-- ==== Sys2Proof/Certificates/Slice0/Obligations.lean ====
section
/-!
DEFINITION. The statements for the provers, from the numbered rules of the spec. -/
open Sys2Proof Sys2Proof.Machine

/-! ## Stem words -/

/-- Every word of Tables 6.1 to 6.3 and LDHI and PCADD that may issue completes with the table's result, and does nothing else (R113 to R115, R44). -/
def Obligations.StemIntegerResults : Prop :=
  ∀ (i : Instr) (gd : BitVec 6) (srcs : List (BitVec 6)) (f : VAddr → Word → Word → Word) (s : State) (d : Drill),
    intRow i = some (gd, srcs, f) → StemIssues { ins := i, srcs, dst := some gd } s d →
    ∃ t, exec i s = .next t ∧
      StemCompletes { ins := i, srcs, dst := some gd } (f d.pc (opAt (stemSrcs s d [] srcs) 0) (opAt (stemSrcs s d [] srcs) 1)) none s t s.cur d

/-- What any stem word that completes leaves behind it: its result, the windows it closes or opens, its pops and its push, the next PC, and nothing else. -/
def Obligations.StemCompletion : Prop :=
  ∀ (p : StemPlan) (res : Word) (next : Option Word) (s : State) (slot : Nat) (d : Drill),
    drillAt s slot = some d → (∃ o, objAt s d.bed = some o) → StemCompletes p res next s (stemDone s slot p res next) slot d

/-- The fields of a stem word are read in order: a general register, g0 as zero, or the entry that this field's pop of the hose takes (R38, R21). -/
def Obligations.StemOperandOrder : Prop :=
  ∀ (s : State) (d : Drill) (a b : BitVec 6),
    gGet d 0 = 0 ∧
    opAt (stemSrcs s d [] [a, b]) 0 = (if a.toNat < 48 then gGet d a.toNat else ((hoseQ s d (a.toNat - 48)).getD 0 0).setWidth 64) ∧
    opAt (stemSrcs s d [] [a, b]) 1 = (if b.toNat < 48 then gGet d b.toNat else ((hoseQ s d (b.toNat - 48)).getD (if a = b then 1 else 0) 0).setWidth 64)

/-- The six conditional branches fall through, take their target, or take the fetch fault on a taken target outside the section (R116, R381). -/
def Obligations.StemBranches : Prop :=
  ∀ (i : Instr) (a b : BitVec 6) (o : BitVec 12) (c : Word → Word → Bool) (s : State) (d : Drill),
    branchRow i = some (a, b, o, c) → StemIssues { ins := i, srcs := [a, b], ctl := true } s d →
    let x := opAt (stemSrcs s d [] [a, b]) 0
    let y := opAt (stemSrcs s d [] [a, b]) 1
    let dest := d.pc.setWidth 64 + o.signExtend 64 * 4
    (c x y = false → ∃ t, exec i s = .next t ∧ StemCompletes { ins := i, srcs := [a, b], ctl := true } 0 none s t s.cur d) ∧
    (c x y = true → stemTargetOk s d dest.toNat = true → ∃ t, exec i s = .next t ∧ StemCompletes { ins := i, srcs := [a, b], ctl := true } 0 (some dest) s t s.cur d) ∧
    (c x y = true → stemTargetOk s d dest.toNat = false → exec i s = .next (stemTrap s s.cur cFetch dest))

/-- JMP, CALL, JR and CALLR go to their target and link, or take the fetch fault with nothing written (R117, R118). -/
def Obligations.StemJumps : Prop :=
  ∀ (i : Instr) (srcs : List (BitVec 6)) (dst : Option (BitVec 6)) (f : Word → Word → Word) (s : State) (d : Drill),
    jumpRow i = some (srcs, dst, f) → StemIssues { ins := i, srcs, dst, ctl := true } s d →
    let dest := f (d.pc.setWidth 64) (opAt (stemSrcs s d [] srcs) 0)
    let link := if dst = none then 0 else (d.pc + 4).setWidth 64
    (stemTargetOk s d dest.toNat = true → ∃ t, exec i s = .next t ∧ StemCompletes { ins := i, srcs, dst, ctl := true } link (some dest) s t s.cur d) ∧
    (stemTargetOk s d dest.toNat = false → exec i s = .next (stemTrap s s.cur cFetch dest))

/-- SYSR reads an assigned register that its level may read; an unassigned index is an illegal instruction, one above the level a privilege fault (R26, R130).
-/
def Obligations.StemSystemReads : Prop :=
  ∀ (g : BitVec 6) (n : BitVec 12) (s : State) (d : Drill), StemIssues { ins := .sysr g n, dst := some g } s d →
    (sysRead s s.cur d n.toNat = none → exec (.sysr g n) s = .next (stemTrap s s.cur cIllegal (stemBits (.sysr g n)))) ∧
    ∀ x, sysRead s s.cur d n.toNat = some x →
      (d.super = true ∨ n.toNat < 0x100 → ∃ t, exec (.sysr g n) s = .next t ∧ StemCompletes { ins := .sysr g n, dst := some g } x none s t s.cur d) ∧
      (d.super = false → 0x100 ≤ n.toNat → exec (.sysr g n) s = .next (stemTrap s s.cur cPrivilege (stemBits (.sysr g n))))
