-- ==== Sys2Proof/Laws/State.lean ====
section
/-! SUPPORT. What each update of the state leaves as it was, field by field. -/
namespace Sys2Proof.Machine

/-! putDrill -/

@[simp] theorem putDrill_cores (s : State) (k : Nat) (d : Drill) : (putDrill s k d).cores = s.cores := rfl
@[simp] theorem putDrill_clusters (s : State) (k : Nat) (d : Drill) : (putDrill s k d).clusters = s.clusters := rfl
@[simp] theorem putDrill_dies (s : State) (k : Nat) (d : Drill) : (putDrill s k d).dies = s.dies := rfl
@[simp] theorem putDrill_jobs (s : State) (k : Nat) (d : Drill) : (putDrill s k d).jobs = s.jobs := rfl
@[simp] theorem putDrill_objs (s : State) (k : Nat) (d : Drill) : (putDrill s k d).objs = s.objs := rfl
@[simp] theorem putDrill_gens (s : State) (k : Nat) (d : Drill) : (putDrill s k d).gens = s.gens := rfl
@[simp] theorem putDrill_lines (s : State) (k : Nat) (d : Drill) : (putDrill s k d).lines = s.lines := rfl
@[simp] theorem putDrill_mem (s : State) (k : Nat) (d : Drill) : (putDrill s k d).mem = s.mem := rfl
@[simp] theorem putDrill_psn (s : State) (k : Nat) (d : Drill) : (putDrill s k d).psn = s.psn := rfl
@[simp] theorem putDrill_stores (s : State) (k : Nat) (d : Drill) : (putDrill s k d).stores = s.stores := rfl
@[simp] theorem putDrill_remotes (s : State) (k : Nat) (d : Drill) : (putDrill s k d).remotes = s.remotes := rfl
@[simp] theorem putDrill_shoots (s : State) (k : Nat) (d : Drill) : (putDrill s k d).shoots = s.shoots := rfl
@[simp] theorem putDrill_nextId (s : State) (k : Nat) (d : Drill) : (putDrill s k d).nextId = s.nextId := rfl
@[simp] theorem putDrill_mgmt (s : State) (k : Nat) (d : Drill) : (putDrill s k d).mgmt = s.mgmt := rfl
@[simp] theorem putDrill_cxlUp (s : State) (k : Nat) (d : Drill) : (putDrill s k d).cxlUp = s.cxlUp := rfl
@[simp] theorem putDrill_hokuxUp (s : State) (k : Nat) (d : Drill) : (putDrill s k d).hokuxUp = s.hokuxUp := rfl
@[simp] theorem putDrill_lostParts (s : State) (k : Nat) (d : Drill) : (putDrill s k d).lostParts = s.lostParts := rfl
@[simp] theorem putDrill_hostSide (s : State) (k : Nat) (d : Drill) : (putDrill s k d).hostSide = s.hostSide := rfl
@[simp] theorem putDrill_notices (s : State) (k : Nat) (d : Drill) : (putDrill s k d).notices = s.notices := rfl
@[simp] theorem putDrill_sched (s : State) (k : Nat) (d : Drill) : (putDrill s k d).sched = s.sched := rfl
@[simp] theorem putDrill_agenda (s : State) (k : Nat) (d : Drill) : (putDrill s k d).agenda = s.agenda := rfl
@[simp] theorem putDrill_tick (s : State) (k : Nat) (d : Drill) : (putDrill s k d).tick = s.tick := rfl
@[simp] theorem putDrill_cycle (s : State) (k : Nat) (d : Drill) : (putDrill s k d).cycle = s.cycle := rfl
@[simp] theorem putDrill_cur (s : State) (k : Nat) (d : Drill) : (putDrill s k d).cur = s.cur := rfl
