-- ==== Sys2Proof/Laws/Stem.lean ====
section
/-! SUPPORT. The pipeline of stem words: when a word issues its body decides what it does, and what its completion leaves as it was. -/
namespace Sys2Proof.Machine

/-! ## Nothing else moves -/

theorem SameModule.refl (s : State) : SameModule s s := ⟨rfl, rfl, rfl, rfl, rfl, rfl, rfl, rfl, rfl, rfl, rfl, rfl, rfl, rfl, rfl, rfl, rfl, rfl, rfl, rfl, rfl, rfl⟩
theorem SameModule.trans {s t u : State} (a : SameModule s t) (b : SameModule t u) : SameModule s u :=
  ⟨b.cores.trans a.cores, b.clusters.trans a.clusters, b.dies.trans a.dies, b.jobs.trans a.jobs, b.gens.trans a.gens, b.lines.trans a.lines,
    b.mem.trans a.mem, b.psn.trans a.psn, b.stores.trans a.stores, b.remotes.trans a.remotes, b.shoots.trans a.shoots, b.nextId.trans a.nextId,
    b.mgmt.trans a.mgmt, b.cxlUp.trans a.cxlUp, b.hokuxUp.trans a.hokuxUp, b.lostParts.trans a.lostParts, b.hostSide.trans a.hostSide,
    b.notices.trans a.notices, b.sched.trans a.sched, b.tick.trans a.tick, b.cycle.trans a.cycle, b.cur.trans a.cur⟩
theorem SameModule.foldl {α : Type} (f : State → α → State) (hf : ∀ t x, SameModule t (f t x)) (l : List α) (s : State) : SameModule s (l.foldl f s) := by
  induction l generalizing s with
  | nil => exact SameModule.refl s
  | cons x r ih => exact (hf s x).trans (ih _)
theorem sameModule_putDrill (s : State) (k : Nat) (d : Drill) : SameModule s (putDrill s k d) := by constructor <;> rfl
theorem sameModule_onDrill (s : State) (k : Nat) (f : Drill → Drill) : SameModule s (onDrill s k f) := by constructor <;> simp
theorem sameModule_onObj (s : State) (k : Nat) (f : Obj → Obj) : SameModule s (onObj s k f) := by constructor <;> simp
theorem sameModule_post (s : State) (m : Msg) : SameModule s (post s m) := by constructor <;> simp

/-! ## Hoses (spec 02, R38; 11, R220) -/

/-- A fold keeps what each of its steps keeps. -/
theorem foldl_keeps {α β : Type} (g : State → β) (f : State → α → State) (hf : ∀ t x, g (f t x) = g t) (l : List α) (s : State) : g (l.foldl f s) = g s := by
  induction l generalizing s with
  | nil => rfl
  | cons x r ih => exact (ih _).trans (hf s x)
theorem hoseRetest_sameModule (s : State) (slot h : Nat) : SameModule s (hoseRetest s slot h) := by
  unfold hoseRetest
  refine SameModule.trans ?_ (SameModule.foldl _ (fun t k => ?_) _ _)
  · split
    · exact sameModule_post _ _
    · exact SameModule.refl _
  · split
    · exact SameModule.refl _
    · dsimp only; split <;> split <;> first | exact SameModule.refl _ | exact sameModule_post _ _ | exact (sameModule_post _ _).trans (sameModule_post _ _)
/-- A retest only sends messages. -/
theorem hoseRetest_keeps {β : Type} (g : State → β) (hg : ∀ t m, g (post t m) = g t) (s : State) (slot h : Nat) : g (hoseRetest s slot h) = g s := by
  unfold hoseRetest
  rw [foldl_keeps g]
  · split
    · exact hg _ _
    · rfl
  · intro t k
    split
    · rfl
    · dsimp only; split <;> split <;> simp [hg]
@[simp] theorem drillAt_hoseRetest (s : State) (slot h j : Nat) : drillAt (hoseRetest s slot h) j = drillAt s j := hoseRetest_keeps (fun t => drillAt t j) (by simp) s slot h
@[simp] theorem objAt_hoseRetest (s : State) (slot h j : Nat) : objAt (hoseRetest s slot h) j = objAt s j := hoseRetest_keeps (fun t => objAt t j) (by simp) s slot h

/-- Only the private queues of drill d change between d and e. -/
def HosesOnly (d e : Drill) : Prop := e = { d with hoses := e.hoses }
theorem HosesOnly.refl (d : Drill) : HosesOnly d d := rfl
theorem HosesOnly.trans {d e f : Drill} (a : HosesOnly d e) (b : HosesOnly e f) : HosesOnly d f := by unfold HosesOnly at *; rw [b, a]
theorem hosesOnly_set (d : Drill) (q : Tab (List Vec)) : HosesOnly d { d with hoses := q } := rfl

/-- What moving entries of the hoses of one drill leaves: the drill but for its private queues, every other drill, every object but the bed's queues,
and the module. -/
structure HoseFrame (s t : State) (slot : Nat) (d e : Drill) : Prop where
  here : drillAt t slot = some e
  drill : HosesOnly d e
  others : ∀ k, k ≠ slot → drillAt t k = drillAt s k
  bed : (∃ o, objAt s d.bed = some o) → ∃ o, objAt t d.bed = some o
  objs : ∀ k, (objAt t k).map (fun o => { o with hoses := [] }) = (objAt s k).map (fun o => { o with hoses := [] })
  rest : SameModule s t
theorem HoseFrame.refl {s : State} {slot : Nat} {d : Drill} (h : drillAt s slot = some d) : HoseFrame s s slot d d :=
  ⟨h, rfl, fun _ _ => rfl, id, fun _ => rfl, SameModule.refl s⟩
theorem HoseFrame.trans {s t u : State} {slot : Nat} {d e f : Drill} (a : HoseFrame s t slot d e) (b : HoseFrame t u slot e f) : HoseFrame s u slot d f := by
  have hb : e.bed = d.bed := by rw [a.drill]
  exact ⟨b.here, a.drill.trans b.drill, fun k h => (b.others k h).trans (a.others k h), fun h => hb ▸ b.bed (hb ▸ a.bed h),
    fun k => (b.objs k).trans (a.objs k), a.rest.trans b.rest⟩

theorem hosePut_frame {s : State} {slot : Nat} {d : Drill} (hd : drillAt s slot = some d) (h : Nat) (q : List Vec) :
    ∃ e, HoseFrame s (hosePut s slot h q) slot d e ∧ hoseQ (hosePut s slot h q) e = fun j => if j = h ∧ (bedHose h = true → (objAt s d.bed).isSome) then q else hoseQ s d j := by
  unfold hosePut
  simp only [hd]
  by_cases hb : bedHose h = true
  · simp only [hb, if_true]
    refine ⟨d, ⟨by simpa using hd, rfl, fun k _ => by simp, ?_, ?_, sameModule_onObj _ _ _⟩, ?_⟩
    · rintro ⟨o, ho⟩; exact ⟨_, by rw [objAt_onObj, if_pos rfl, ho]; rfl⟩
    · intro k; rw [objAt_onObj]; split
      · subst k; cases objAt s d.bed <;> rfl
      · rfl
    · funext j
      unfold hoseQ
      by_cases hj : bedHose j = true
      · simp only [hj, if_true, objAt_onObj]
        cases ho : objAt s d.bed with
        | none => simp
        | some o => simp only [Option.map_some, tabGet_tabSet, Option.isSome_some, implies_true, and_true]
      · have hjh : j ≠ h := fun e => hj (e ▸ hb)
        simp [hj, hjh]
  · simp only [hb]
    refine ⟨{ d with hoses := tabSet [] d.hoses h q }, ⟨by simp, rfl, fun k hk => by simp [hk], ?_, fun k => by simp, sameModule_putDrill _ _ _⟩, ?_⟩
    · simp
    · funext j
      unfold hoseQ
      by_cases hj : bedHose j = true
      · have hjh : j ≠ h := fun e => hb (e ▸ hj)
        simp [hj, hjh]
      · simp only [hj, tabGet_tabSet]; simp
----------------------------------------
Reprint exactly the lines above that start at the one with "opAt (stemSrcs s d [] [a, b]) 1 = (if" and end at the one with "def Obligations.StemBranches : Prop", keeping both and adding none.

    opAt (stemSrcs s d [] [a, b]) 1 = (if b.toNat < 48 then gGet d b.toNat else ((hoseQ s d (b.toNat - 48)).getD (if a = b then 1 else 0) 0).setWidth 64)

/-- The six conditional branches fall through, take their target, or take the fetch fault on a taken target outside the section (R116, R381). -/
def Obligations.StemBranches : Prop :=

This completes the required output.